> [WORK ITEM]: The first line of the entries below, the line containing "(List.range 64).map uPan", and every line between them should be repeated exactly, and nothing else.

> [TASK INPUTS]:
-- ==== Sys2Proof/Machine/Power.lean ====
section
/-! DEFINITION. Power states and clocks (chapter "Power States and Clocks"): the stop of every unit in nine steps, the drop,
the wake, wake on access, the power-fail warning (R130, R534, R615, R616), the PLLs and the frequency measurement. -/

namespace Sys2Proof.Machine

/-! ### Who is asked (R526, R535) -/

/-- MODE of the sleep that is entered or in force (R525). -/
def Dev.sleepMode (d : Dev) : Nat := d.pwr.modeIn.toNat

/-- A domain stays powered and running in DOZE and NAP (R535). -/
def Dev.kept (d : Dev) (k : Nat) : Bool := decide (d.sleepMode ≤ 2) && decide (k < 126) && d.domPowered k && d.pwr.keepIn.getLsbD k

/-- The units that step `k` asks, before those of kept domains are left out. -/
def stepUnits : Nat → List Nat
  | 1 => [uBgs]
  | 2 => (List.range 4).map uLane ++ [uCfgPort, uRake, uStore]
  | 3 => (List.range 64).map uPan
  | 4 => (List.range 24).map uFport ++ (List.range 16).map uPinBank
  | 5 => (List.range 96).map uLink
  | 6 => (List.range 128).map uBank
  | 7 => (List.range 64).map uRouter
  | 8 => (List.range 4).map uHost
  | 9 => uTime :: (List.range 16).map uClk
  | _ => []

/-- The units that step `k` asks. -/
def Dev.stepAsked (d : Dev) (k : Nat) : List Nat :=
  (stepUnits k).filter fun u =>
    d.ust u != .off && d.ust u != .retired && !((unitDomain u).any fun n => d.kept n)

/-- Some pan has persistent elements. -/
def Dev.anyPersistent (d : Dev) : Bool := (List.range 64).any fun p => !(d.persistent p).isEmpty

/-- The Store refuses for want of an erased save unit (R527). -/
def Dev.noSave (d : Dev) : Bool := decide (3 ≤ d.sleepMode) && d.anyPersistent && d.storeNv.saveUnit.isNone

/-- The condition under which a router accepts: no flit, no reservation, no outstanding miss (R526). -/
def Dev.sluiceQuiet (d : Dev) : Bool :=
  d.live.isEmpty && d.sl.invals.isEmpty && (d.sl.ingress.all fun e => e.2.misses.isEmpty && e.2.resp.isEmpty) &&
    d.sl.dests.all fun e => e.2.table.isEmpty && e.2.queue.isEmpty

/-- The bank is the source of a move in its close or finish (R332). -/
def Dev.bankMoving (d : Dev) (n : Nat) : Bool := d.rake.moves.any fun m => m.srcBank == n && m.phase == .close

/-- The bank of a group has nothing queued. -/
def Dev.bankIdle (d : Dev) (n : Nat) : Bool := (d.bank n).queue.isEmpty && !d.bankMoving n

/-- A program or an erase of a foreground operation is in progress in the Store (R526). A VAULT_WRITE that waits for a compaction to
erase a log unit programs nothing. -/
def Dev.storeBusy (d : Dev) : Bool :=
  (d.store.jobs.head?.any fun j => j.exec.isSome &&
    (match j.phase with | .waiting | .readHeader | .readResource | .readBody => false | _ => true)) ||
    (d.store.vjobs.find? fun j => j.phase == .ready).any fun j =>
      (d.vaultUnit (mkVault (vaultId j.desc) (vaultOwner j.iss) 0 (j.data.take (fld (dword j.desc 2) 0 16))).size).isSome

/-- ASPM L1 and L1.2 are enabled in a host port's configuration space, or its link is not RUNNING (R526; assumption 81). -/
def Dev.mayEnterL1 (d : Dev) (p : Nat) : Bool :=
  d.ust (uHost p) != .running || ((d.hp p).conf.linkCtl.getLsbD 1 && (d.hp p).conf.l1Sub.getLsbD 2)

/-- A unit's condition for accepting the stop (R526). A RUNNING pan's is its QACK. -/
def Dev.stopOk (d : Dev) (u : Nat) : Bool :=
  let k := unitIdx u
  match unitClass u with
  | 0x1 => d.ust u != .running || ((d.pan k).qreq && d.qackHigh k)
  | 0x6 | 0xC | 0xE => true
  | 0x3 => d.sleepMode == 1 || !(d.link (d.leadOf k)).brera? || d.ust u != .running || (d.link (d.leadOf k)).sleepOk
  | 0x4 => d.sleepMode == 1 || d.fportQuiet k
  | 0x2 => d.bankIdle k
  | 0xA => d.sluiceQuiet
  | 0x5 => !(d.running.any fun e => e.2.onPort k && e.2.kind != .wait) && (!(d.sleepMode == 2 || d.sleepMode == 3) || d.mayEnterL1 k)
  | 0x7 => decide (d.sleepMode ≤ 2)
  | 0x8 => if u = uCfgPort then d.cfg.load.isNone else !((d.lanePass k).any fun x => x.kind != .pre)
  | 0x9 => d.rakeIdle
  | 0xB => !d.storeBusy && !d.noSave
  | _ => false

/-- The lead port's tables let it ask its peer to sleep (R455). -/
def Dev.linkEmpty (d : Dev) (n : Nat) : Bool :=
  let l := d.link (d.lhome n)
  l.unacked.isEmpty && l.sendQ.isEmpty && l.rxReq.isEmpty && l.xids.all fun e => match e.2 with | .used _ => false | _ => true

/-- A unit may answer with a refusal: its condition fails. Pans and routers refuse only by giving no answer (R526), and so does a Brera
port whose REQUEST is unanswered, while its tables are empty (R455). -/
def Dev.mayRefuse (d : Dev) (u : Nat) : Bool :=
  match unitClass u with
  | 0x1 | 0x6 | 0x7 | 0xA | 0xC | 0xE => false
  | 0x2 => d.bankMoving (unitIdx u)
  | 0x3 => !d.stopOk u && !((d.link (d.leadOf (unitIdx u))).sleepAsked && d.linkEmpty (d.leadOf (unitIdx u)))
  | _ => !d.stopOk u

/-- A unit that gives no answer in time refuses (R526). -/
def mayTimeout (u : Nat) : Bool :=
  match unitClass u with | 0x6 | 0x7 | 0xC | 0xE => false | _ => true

> [OUTPUT]:
-- ==== Sys2Proof/Machine/Power.lean ====
section
/-! DEFINITION. Power states and clocks (chapter "Power States and Clocks"): the stop of every unit in nine steps, the drop,
the wake, wake on access, the power-fail warning (R130, R534, R615, R616), the PLLs and the frequency measurement. -/

namespace Sys2Proof.Machine

/-! ### Who is asked (R526, R535) -/

/-- MODE of the sleep that is entered or in force (R525). -/
def Dev.sleepMode (d : Dev) : Nat := d.pwr.modeIn.toNat

/-- A domain stays powered and running in DOZE and NAP (R535). -/
def Dev.kept (d : Dev) (k : Nat) : Bool := decide (d.sleepMode ≤ 2) && decide (k < 126) && d.domPowered k && d.pwr.keepIn.getLsbD k

/-- The units that step `k` asks, before those of kept domains are left out. -/
def stepUnits : Nat → List Nat
  | 1 => [uBgs]
  | 2 => (List.range 4).map uLane ++ [uCfgPort, uRake, uStore]
  | 3 => (List.range 64).map uPan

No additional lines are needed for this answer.